The Karthik Nagar Nerkundram GST Revocation workflow is documented end-to-end: WhatsApp document intake, a working file, qualified review, and a filed acknowledgement back to you. We keep a repeatable GST Revocation checklist for Karthik Nagar Nerkundram so nothing in the cycle is improvised or missed. Document intake for Karthik Nagar Nerkundram clients runs over WhatsApp, so there is no office visit and no paper shuffle for a GST Revocation engagement. A Karthik Nagar Nerkundram client sees the same GST Revocation cadence each cycle: intake, reconciliation, review, filing, acknowledgement.

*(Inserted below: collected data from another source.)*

/-! ### Commands -/

/-- HALTT. -/
def execHaltt (t : Tid) (s : State) : Out := .next (s.dbgHaltT t)
/-- RESUMET. -/
def execResumet (t : Tid) (s : State) : Out := .next (s.dbgResumeT t)
/-- STEPT. -/
def execStept (t : Tid) (s : State) : Out := .next (s.dbgStepT t)
/-- TRESET. -/
def execTreset (t : Tid) (s : State) : Out := .next (s.dbgReset t)
/-- HALTS. -/
def execHalts (n : Fin 16) (s : State) : Out := .next (s.dbgHaltS n)
/-- RESUMES. -/
def execResumes (n : Fin 16) (s : State) : Out := .next (s.dbgResumeS n)
/-- DBG_ABORT. -/
def execDbgAbort (t : Tid) (p : Port) (s : State) : Out := .next (s.dbgAbortT t p)
/-- DBG_FREEZE. -/
def execDbgFreeze (s : State) : Out := .next s.dbgFreezeCmd
/-- RESUME. -/
def execResume (high : Bool) (s : State) : Out := .next (s.dbgResume high)
/-- DBG_TREG_ACCESS (R518). -/
def execDbgTregAccess (we : Bool) (r : Fin 41) (v : Word) (s : State) : Out :=
  .next (if s.dbgOpen then
    let q := s.dbgTreg we r v
    { q.2 with rdata := q.1 }
  else s)
/-- DBG_SHOLD_WRITE (R521). -/
def execDbgSholdWrite (v : Word) (s : State) : Out := .next (if s.dbgOpen then s.dbgShold v else s)
/-- DBG_FRSEL_WRITE (R533). -/
def execDbgFrselWrite (v : Word) (s : State) : Out :=
  .next (if s.dbgOpen then (s.setReg rDbgFrSel (v &&& 0xFFFF#32)).setReg rDbgFrPtr 0#32 else s)
/-- DBG_FRDATA_READ (R533). -/
def execDbgFrdataRead (s : State) : Out :=
  .next (if s.dbgOpen then
    let r := s.frRead
    { r.2.2 with rdata := r.2.1 }
  else s)

/-- REGISTER_WRITE (R10, R556, R557): a write of any master to a register; the DBG unit answers the debug port alone, and that not at
LK2 (R80). A write to an engine whose clock stands still has not reached it (R309). -/
def execRegisterWrite (m : Master) (a : Addr) (v : Word) (s : State) : Out :=
  .next (match m with
  | .debugger => if s.dbgSec && !s.regWaits a.toNat then (s.dbgAccess true a.toNat v).2.2 else s
  | _ => s.gated (if s.regWaits a.toNat then s else (s.regAccess m true a.toNat v).2.2))

/-! ### The freeze (R526–R529) -/

/-- FREEZE_N_LOW (R526). -/
def execFreezeNLow (s : State) : Out := .next (s.freezeTrigger 0)

/-- The domains that count as acknowledged from the start (R529): ACLK, SMCLK, TCK, BOOTCLK, and those of absent instances. -/
def ackedFirst (c : Config.Kind) (d : Nat) : Bool :=
  decide (d ∈ ([14, 17, 18, 59] : List Nat)) || (decide (d < 8) && decide (c.engines ≤ d)) ||
  (decide (19 ≤ d) && decide (d < 27) && decide (c.links ≤ (d - 19) % 4)) || (decide (27 ≤ d) && decide (d < 59) && decide (c.ses ≤ d - 27))
/-- DBG_FRZACKk for the domains that satisfy `p`. -/
def ackWord (p : Nat → Bool) (k : Nat) : Word := BitVec.ofNat 32 (maskOf 32 (fun j => decide (32 * k + j < 60) && p (32 * k + j)))

/-- FREEZE_REQUEST (R528): DBG_FRZCAUSE holds the triggers since the last request; every domain gates its clock, and MODE becomes
HALTED. -/
def execFreezeRequest (s : State) : Out :=
  .next (if s.mode ≠ .run ∨ s.frzTrig.isEmpty then s
  else
    let s1 := s.setReg rDbgFrzCause (BitVec.ofNat 32 (maskOf 7 (fun k => s.frzTrig.contains k)))
    let s2 := ((s1.rsetFld rDbgFrzStat 0 2 1).setReg (rDbgFrzAck 0) (ackWord (ackedFirst s.kind) 0)).setReg (rDbgFrzAck 1) (ackWord (ackedFirst s.kind) 1)
    { s2 with mode := .halted, frzTrig := [] })

/-- The freeze completes (R529): `notack` names the domains that did not acknowledge, for their clock stands still. What ran with time
stands still from here on. -/
def State.freezeDone (s : State) (cycles notack : Nat) : State :=
  let ack := ackWord (fun d => !notack.testBit d)
  let s := (({ s with mode := .run } : State).each (timeRegs) State.timePass)
  let s := { s with mode := .halted }
  let s1 := ((s.rsetFld rDbgFrzStat 0 2 2).setReg (rDbgFrzAck 0) (ack 0)).setReg (rDbgFrzAck 1) (ack 1)
  let s2 := (s1.rcount rDbgFrzCnt 0 16 1).rsetFld rDbgFrzCnt 16 16 (min 65535 cycles)
  let s3 : State := ({ s2 with dbg := { s2.dbg with notack := notack, late := 0, aon := s2.aon } } : State).each
    (members 32 (fun n => decide ((notack / 2 ^ (27 + n)) % 2 = 1))) (fun s n => s.modSe n (fun e => { e with stopped := true }))
  s3

/-- FREEZE_COMPLETE (R529). -/
def execFreezeComplete (cycles : Nat) (s : State) : Out :=
  .next (if s.rfld rDbgFrzStat 0 2 = 1 then s.freezeDone cycles 0 else s)

/-- FREEZE_ACK_TIMEOUT (R529). -/
def execFreezeAckTimeout (stopped : List (Fin 60)) (s : State) : Out :=
  .next (if s.rfld rDbgFrzStat 0 2 = 1 then
    s.freezeDone (max 1 (s.rfld rDbgFrzCfg 0 16) * 256)
      (maskOf 60 (fun d => stopped.any (fun x => decide (x.val = d)) && !ackedFirst s.kind d))
  else s)

end Machine
end Sys2Proof
end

Group companies spread across Karthik Nagar Nerkundram and Defence Colony Nerkundram consolidate their GST Revocation under one engagement with us. From the same Karthik Nagar Nerkundram team we also serve Defence Colony Nerkundram and other nearby localities without re-onboarding clients. Serving Karthik Nagar Nerkundram and Defence Colony Nerkundram from one team keeps GST Revocation turnaround identical across the cluster. Proximity to Defence Colony Nerkundram means a Karthik Nagar Nerkundram engagement can extend across the locality cluster with no change in cadence.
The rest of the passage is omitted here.